Deus Trindade: O Pai, o Filho e o Espírito Santo, isto é, a própria Trindade, una e suprema realidade, é a única Coisa a ser fruída, bem comum de todos. Se é que pode ser chamada Coisa e não, de preferência, a causa de todas as coisas — se também puder ser chamada causa. Não é fácil encontrar um nome que possa convir a tanta grandeza e servir para denominar de maneira adequada a Trindade. A não ser que se diga que é um só Deus, de quem, por quem e para quem existem todas as coisas (Rm 11,36). Assim, o Pai, o Filho e o Espírito Santo são, cada um deles, Deus; são os três um só Deus. Para si próprio, cada um deles é substância completa e, os três juntos, uma só substância. O Pai não é o Filho, nem o Espírito Santo. O Filho não é o Pai, nem o Espírito Santo. E o Espírito Santo não é o Pai nem o Filho. O Pai é só Pai, o Filho unicamente Filho, e o Espírito Santo unicamente Espírito Santo. Os três possuem a mesma eternidade, a mesma imutabilidade, a mesma majestade, o mesmo poder. No Pai está a unidade, no Filho a igualdade e no Espírito Santo a harmonia entre a unidade e a igualdade. Esses três atributos todos são um só, por causa do Pai, todos iguais por causa do Filho e todos conexos por causa do Espírito Santo.
VOCAÇÃO DOS APÓSTOLOS
Na idade de trinta anos começou o Salvador a pregar sua doutrina. Seus estupendos milagres assombravam as turbas que pasmadas o seguiam por toda parte. Para o êxito de seus fins sacrossantos escolheu Jesus, de entre seus adidos, doze homens aos quais chamou Apóstolos. Eis aqui seus nomes: Pedro e seu irmão André, Tiago - o maior, João - Evangelista, Filipe, Bartolomeu, Matheus, Thomé, Tiago - o menor, Simão - o zeloso, Judas Tadeu e Judas Iscariotes. Este último foi quem mais tarde traiu o seu divino Mestre. Estes Apóstolos eram uns pobres e simples pescadores, e Jesus Cristo lhes confiou o depósito da fé e os enviou a pregar o Evangelho por todo o mundo, afim de que, como observa Santo Ambrósio, a conversão do mundo não fosse atribuída à sabedoria ou ao poder ao poder dos homens, senão unicamente à divina virtude (Santo Ambrósio in C. VI, Lucas).
IGREJA DE JESUS
Por Igreja de Jesus Cristo se entende a congregação dos fiéis cristãos espalhados por toda a terra, que vivem debaixo da obediência do Papa, isto é, do Sumo Pontífice de Roma. Chama-se Igreja de Jesus Cristo, porque Ele mesmo a fundou durante sua peregrinação sobre a terra, e porque saiu de seu abrasado Coração e foi consagrada e santificada com seu Sangue; chama-se também assim porque todos os filhos da Igreja constituem uma só pessoa com Jesus Cristo por meio da fé, da esperança e da caridade.
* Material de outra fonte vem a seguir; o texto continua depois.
/-- What an instruction can make of a node's registers (42_chain_protocol.md sections 2 and 3;
43_dispatcher.md R263), with the instruction and the conditions under which it does. -/
inductive NodeWrite (i : Instr) (s : State) : NodeRegs → Prop
  | same : NodeWrite i s s.node
  | reset (p : Body) : i = .reset p → s.senderPort = .up →
      NodeWrite i s { s.node with
        localAddress := 254, chainLength := 0, propagationMode := false, busMode := false,
        chainState := .unassigned, probeArmed := false, lastAnnounce := s.now }
  | assign (p : Body) : i = .assignAddress p → s.senderPort = .up → (p.data.getD 0 0).toNat ≤ 252 →
      NodeWrite i s { s.node with
        localAddress := p.data.getD 0 0, chainState := .assigned, probeArmed := false }
  | enable (p : Body) : i = .enablePropagation p → s.senderPort = .up →
      NodeWrite i s { s.node with propagationMode := true }
  | length (p : Body) : i = .setChainLength p → s.senderPort = .up →
      NodeWrite i s { s.node with chainLength := p.data.getD 0 0 }
  | busOn (p : Body) : i = .startBusMode p → s.senderPort = .up → s.node.propagationMode = true →
      NodeWrite i s { s.node with busMode := true }
  | busOff (p : Body) : i = .endBusMode p → s.senderPort = .up →
      NodeWrite i s { s.node with busMode := false }
  | adopt (p : Body) (a : Byte) : i = .probe p → s.senderPort = .up → p.dest = 255 →
      s.cfg.discoveryMode = .nodeToNode →
      (s.node.chainState = .unassigned ∨ s.node.chainState = .discovering) →
      p.origin ≠ 252 → p.origin ≠ 255 → a.toNat ≤ 252 →
      NodeWrite i s { s.node with
        localAddress := a, chainState := .assigned, probeArmed := true, probeStart := s.now }
  | relay (p : Body) : i = .probeResponse p → s.senderPort = .down →
      s.node.chainState = .assigned → s.node.probeArmed = true →
      p.dest = s.node.localAddress →
      NodeWrite i s { s.node with probeArmed := false, chainState := .relay }
  | terminator (p : Body) : i = .terminatorAnnounce p → s.senderPort = .down →
      s.node.chainState = .relay →
      NodeWrite i s { s.node with propagationMode := true, chainLength := p.data.getD 0 0 }
  | unfreeze : NodeWrite i s { s.node with freeze := false }

/-- An origin that an address is adopted from is neither 252 nor 255 (R227). -/
theorem adoptedAddress_origin {origin a : Byte} (h : adoptedAddress origin = some a) :
    origin ≠ 252 ∧ origin ≠ 255 := by
  constructor <;> rintro rfl <;> simp [adoptedAddress, addrNull, addrCommander] at h

/-- The adopted address is assignable (R227). -/
theorem adoptedAddress_le {origin a : Byte} (h : adoptedAddress origin = some a) : a.toNat ≤ 252 := by
  unfold adoptedAddress at h
  split at h
  · obtain rfl : 0 = a := by simpa using h
    decide
  · split at h
    · next hle =>
      obtain rfl : origin + 1 = a := by simpa using h
      rw [BitVec.le_def] at hle
      rw [BitVec.toNat_add]
      simp at hle ⊢
      omega
    · simp at h

@[simp] theorem answerProbe_node (p : Body) (s : State) : (answerProbe p s).node = s.node := by
  simp [answerProbe]

@[simp] theorem probeDownstream_node (s : State) : (probeDownstream s).node = s.node := by
  simp [probeDownstream]

@[simp] theorem frozen_node (rs : List RenderSet) (s : State) :
    (frozen rs s).state.node = { s.node with freeze := false } := by
  simp [frozen, executed, setFreeze]

@[simp] theorem renderOne_node (r : RenderSet) (s : State) : (renderOne r s).state.node = s.node := by
  simp [renderOne, executed]

/-- The rule of an instruction writes one of the listed things. -/
theorem nodeRule_writes (i : Instr) (s : State)
    (hd : i.body.dest = s.node.localAddress ∨ i.body.dest = addrBroadcast)
    (hp : (cmdClass i.name).port = some s.senderPort) : NodeWrite i s (nodeRule i s).state.node := by
  cases i with
  | reset p => exact .reset p rfl (by simpa [Instr.name, cmdClass, CmdClass.port] using hp.symm)
  | assignAddress p =>
    simp only [nodeRule, nodeAssignAddress]
    split
    · simpa [refusedOperand] using NodeWrite.same
    · next h =>
      refine .assign p rfl (by simpa [Instr.name, cmdClass, CmdClass.port] using hp.symm) ?_
      rw [BitVec.lt_def] at h
      simpa [maxNodeAddress, payloadByte, byteAt] using h
  | enablePropagation p =>
    exact .enable p rfl (by simpa [Instr.name, cmdClass, CmdClass.port] using hp.symm)
  | setChainLength p => exact .length p rfl (by simpa [Instr.name, cmdClass, CmdClass.port] using hp.symm)
  | startBusMode p =>
    simp only [nodeRule, nodeStartBusMode]
    split
    · exact .busOn p rfl (by simpa [Instr.name, cmdClass, CmdClass.port] using hp.symm) (by assumption)
    · exact .same
  | endBusMode p => exact .busOff p rfl (by simpa [Instr.name, cmdClass, CmdClass.port] using hp.symm)
  | announce p =>
    simp only [nodeRule, nodeAnnounce]
    split
    · simpa [executed] using NodeWrite.same
    · exact .same
  | probe p =>
    simp only [nodeRule, nodeProbe]
    split
    · simpa [executed] using NodeWrite.same
    · split
      · next h =>
        split
        · next a ha =>
          simp only [executed, adoptAddress, probeDownstream_node, answerProbe_node]
          exact .adopt p a rfl (by simpa [Instr.name, cmdClass, CmdClass.port] using hp.symm) h.1 h.2.1
            (by simpa [unassignedState] using h.2.2) (adoptedAddress_origin ha).1
            (adoptedAddress_origin ha).2 (adoptedAddress_le ha)
        · simpa [refusedOperand] using NodeWrite.same
      · exact .same
  | probeResponse p =>
    simp only [nodeRule, nodeProbeResponse]
    split
    · next h =>
      have ha : s.node.chainState = .assigned ∧ s.node.probeArmed = true := by simpa [armed] using h.2
      exact .relay p rfl (by simpa [Instr.name, cmdClass, CmdClass.port] using hp.symm) ha.1 ha.2 h.1
    · exact .same
  | terminatorAnnounce p =>
    simp only [nodeRule, nodeTerminatorAnnounce]
    split
    · next h =>
      have hs : s.senderPort = .down := by simpa [Instr.name, cmdClass, CmdClass.port] using hp.symm
      split
      · simp only [executed, nodeSend_node]; exact .terminator p rfl hs h
      · next hpm =>
        have hw := NodeWrite.terminator (s := s) p rfl hs h
        rw [show s.node = { s.node with propagationMode := true } by
          cases hn : s.node; simp_all]
        exact hw
    · exact .same
  | ack p => exact .same
  | panic p => exact .same
  | readyStatus p => exact .same
  | touchState p => exact .same
  | setBrightness p => simpa [nodeRule] using NodeWrite.same
  | setDisplayColors p => simpa [nodeRule] using NodeWrite.unfreeze
  | setBackgroundColors p => simpa [nodeRule] using NodeWrite.unfreeze
  | setBacklight p => simpa [nodeRule] using NodeWrite.unfreeze
  | setGradient p => simpa [nodeRule] using NodeWrite.unfreeze
  | setTransitionType p => simpa [nodeRule] using NodeWrite.same
  | setTransitionDuration p => simpa [nodeRule] using NodeWrite.same
  | setTransitionInterpolation p => simpa [nodeRule] using NodeWrite.same
  | setFrameBlending p => simpa [nodeRule] using NodeWrite.same
  | setCharacter p => simpa [nodeRule] using NodeWrite.unfreeze
  | showCmd p => exact .same
  | touchRead p => simpa [nodeRule, nodeTouchRead, executed] using NodeWrite.same
  | calibrateTouch p => exact .same
  | saveConfig p => exact .same

/-- At the commander no instruction writes a node register. -/
@[simp] theorem commanderRule_node (i : Instr) (s : State) : (commanderRule i s).node = s.node := by
  cases i <;> simp [commanderRule, commanderIgnores, commanderAnnounce, commanderTerminatorAnnounce,
    commanderPanic, commanderTouchState]
  split <;> simp

/-- An executed instruction writes one of the listed things into the node's registers. -/
theorem exec_nodeWrite {i : Instr} {s t : State} (h : exec i s = .next t) : NodeWrite i s t.node := by
  obtain rfl | rfl | ⟨-, hd, -, hp, ⟨-, -, rfl⟩ | ⟨-, rfl⟩⟩ | ⟨-, rfl⟩ := exec_cases h
  · exact .same
  · exact .same
  · simpa using nodeRule_writes i s hd hp
  · exact nodeRule_writes i s hd hp
  · simpa using NodeWrite.same

/-! ## The state in which an instruction is executed -/

/-- The arrival of a byte notes the time of one from upstream (R150, R370). -/
@[simp] theorem arrival_node (p : Port) (b : Byte) (s : State) :
    (arrival p b s).node =
      { s.node with lastUpRx := if p = .up then s.now else s.node.lastUpRx } := by
  unfold arrival; cases s.cfg.role <;> cases p <;> simp [beforeExec, noteUpstream]

@[simp] theorem arrival_senderPort (p : Port) (b : Byte) (s : State) :
    (arrival p b s).senderPort = p := by
  unfold arrival; cases s.cfg.role <;> rfl

@[simp] theorem arrival_cfg (p : Port) (b : Byte) (s : State) : (arrival p b s).cfg = s.cfg := by
  unfold arrival; cases s.cfg.role <;> simp

@[simp] theorem arrival_cmdr (p : Port) (b : Byte) (s : State) : (arrival p b s).cmdr = s.cmdr := by
  unfold arrival; cases s.cfg.role <;> simp

/-! ## The commander's steps write no node register -/

@[simp] theorem measureNext_node (s : State) : (measureNext s).node = s.node := by
  obtain ⟨-, h⟩ | ⟨-, h⟩ := measureNext_cases s <;> rw [h] <;> simp [announceLength]

@[simp] theorem measureStart_node (s : State) : (measureStart s).node = s.node := by
  simp [measureStart]

@[simp] theorem finishDiscovery_node (n : Nat) (ok : Bool) (s : State) :
    (finishDiscovery n ok s).node = s.node := by simp [finishDiscovery, announceLength]

@[simp] theorem assignNext_node (s : State) : (assignNext s).node = s.node := by
  obtain ⟨-, h⟩ | ⟨-, h⟩ := assignNext_cases s <;> rw [h] <;> simp

@[simp] theorem continueProc_node (r : WaitResult) (s : State) : (continueProc r s).node = s.node := by
  unfold continueProc
  split
  · unfold assignAnswered; split
    · rfl
    · simp
    · split <;> simp
  · unfold enableAnswered; split <;> simp
  · unfold recoveryAssignAnswered; split
    · rfl
    · simp
    · split <;> simp
  · unfold recoveryEnableAnswered; split <;> simp
  · unfold measureAnswered measureFinish; split <;> simp [announceLength]
  · unfold sendAnswered; split <;> simp

@[simp] theorem resolveWait_node (s : State) : (resolveWait s).node = s.node := by
  obtain ⟨-, h⟩ | ⟨-, -, h⟩ | ⟨-, -, h⟩ | ⟨-, -, h⟩ := resolveWait_cases s <;> rw [h] <;> simp

@[simp] theorem commanderTick_node (s : State) : (commanderTick s).node = s.node := by
  obtain ⟨-, h⟩ | ⟨-, -, h⟩ := commanderTick_cases s <;> rw [h] <;> simp [startRecovery_enters]

/-- No host call writes a node register. -/
theorem hostCall_node {op : HostOp} {s t : State} (h : hostCall op s = .next t) : t.node = s.node := by
  obtain ⟨-, rfl⟩ | ⟨-, d, n, data, w, -, -, rfl⟩ | ⟨-, -, rfl⟩ | ⟨-, str, -, rfl⟩ := hostCall_cases h
  · simp
  · unfold commandCall; simp only; split <;> simp
  · unfold beginDiscovery; split <;> simp [beginReset]
  · simp

/-! ## A node's tick -/

/-- What the announce rule can write (R233). -/
theorem announceRule_node (s : State) :
    (announceRule s).node = s.node ∨
      ((s.node.chainState = .unassigned ∨ s.node.chainState = .discovering) ∧
        s.cfg.discoveryIntervalMs.toNat ≤ (s.now - s.node.lastAnnounce).toNat ∧
        (announceRule s).node = { s.node with lastAnnounce := s.now, chainState := .discovering }) := by
  unfold announceRule
  split
  · next h => exact .inr ⟨by simpa [unassignedState] using h.1, h.2, by simp⟩
  · exact .inl rfl

@[simp] theorem announceRule_cfg (s : State) : (announceRule s).cfg = s.cfg := by
  unfold announceRule; split <;> simp

@[simp] theorem announceRule_now (s : State) : (announceRule s).now = s.now := by
  unfold announceRule; split <;> simp

/-- What the probe-timeout rule can write (R234). -/
theorem probeTimeoutRule_node (s : State) :
    (probeTimeoutRule s).node = s.node ∨
      (s.node.chainState = .assigned ∧ s.node.probeArmed = true ∧
        s.cfg.discoveryMode = .nodeToNode ∧
        s.cfg.probeTimeoutMult * s.cfg.discoveryIntervalMs.toNat ≤ (s.now - s.node.probeStart).toNat ∧
        (probeTimeoutRule s).node = { s.node with
          probeArmed := false, chainState := .terminating, propagationMode := true,
          chainLength := s.node.localAddress + 1 }) := by
  unfold probeTimeoutRule
  split
  · next h =>
    simp only [probeTimedOut, armed, Bool.and_eq_true, decide_eq_true_eq] at h
    exact .inr ⟨h.1.2.1, h.1.2.2, h.1.1, h.2, by simp⟩
  · exact .inl rfl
Jesus Cristo a encheu de seu Espírito Santo a quem enviou para que permanecesse com ela e lhe ensinasse toda a verdade até a consumação dos séculos. Os Apóstolos foram os primeiros mestres e propagadores da Igreja; e a todos eles, em diversas ocasiões, dirigiu Jesus estas palavras:
“Não fostes vós quem me escolhestes; mas eu vos escolhi e vos coloquei para que vades e produzais frutos; e que vosso fruto permaneça. Foi-me dado todo o poder no Céu e na terra: assim como meu Pai celeste me enviou, assim também eu vos envio. O que desligares na terra, será também desligado no Céu. Aos que perdoardes os pecados serão perdoados; e aos que os retiverdes, serão retidos... Quem vos ouve, a mim ouve, quem vos despreza, despreza a mim e a quem me enviou. Quando comparecerdes em presença dos reis e governadores, não vos preocupeis com o que deveis responder. O Consolador, o Espírito Santo que meu Pai enviará em meu nome, Ele vos ensinará todas as coisas. Ele vos dará ciência e saber a que não poderão resistir nem contradizer todos os vossos adversários. Ide pois, eu sou o que vos envia: pregai o Evangelho a toda criatura ensinando e batizando em nome do Pai, do Filho, e do Espírito Santo. O que crer e for batizado será salvo, porém o que não crer será condenado... Eu subo a meu Pai celeste, mas não vos deixo sós e permanecerei convosco todos os dias até a consumação dos séculos”.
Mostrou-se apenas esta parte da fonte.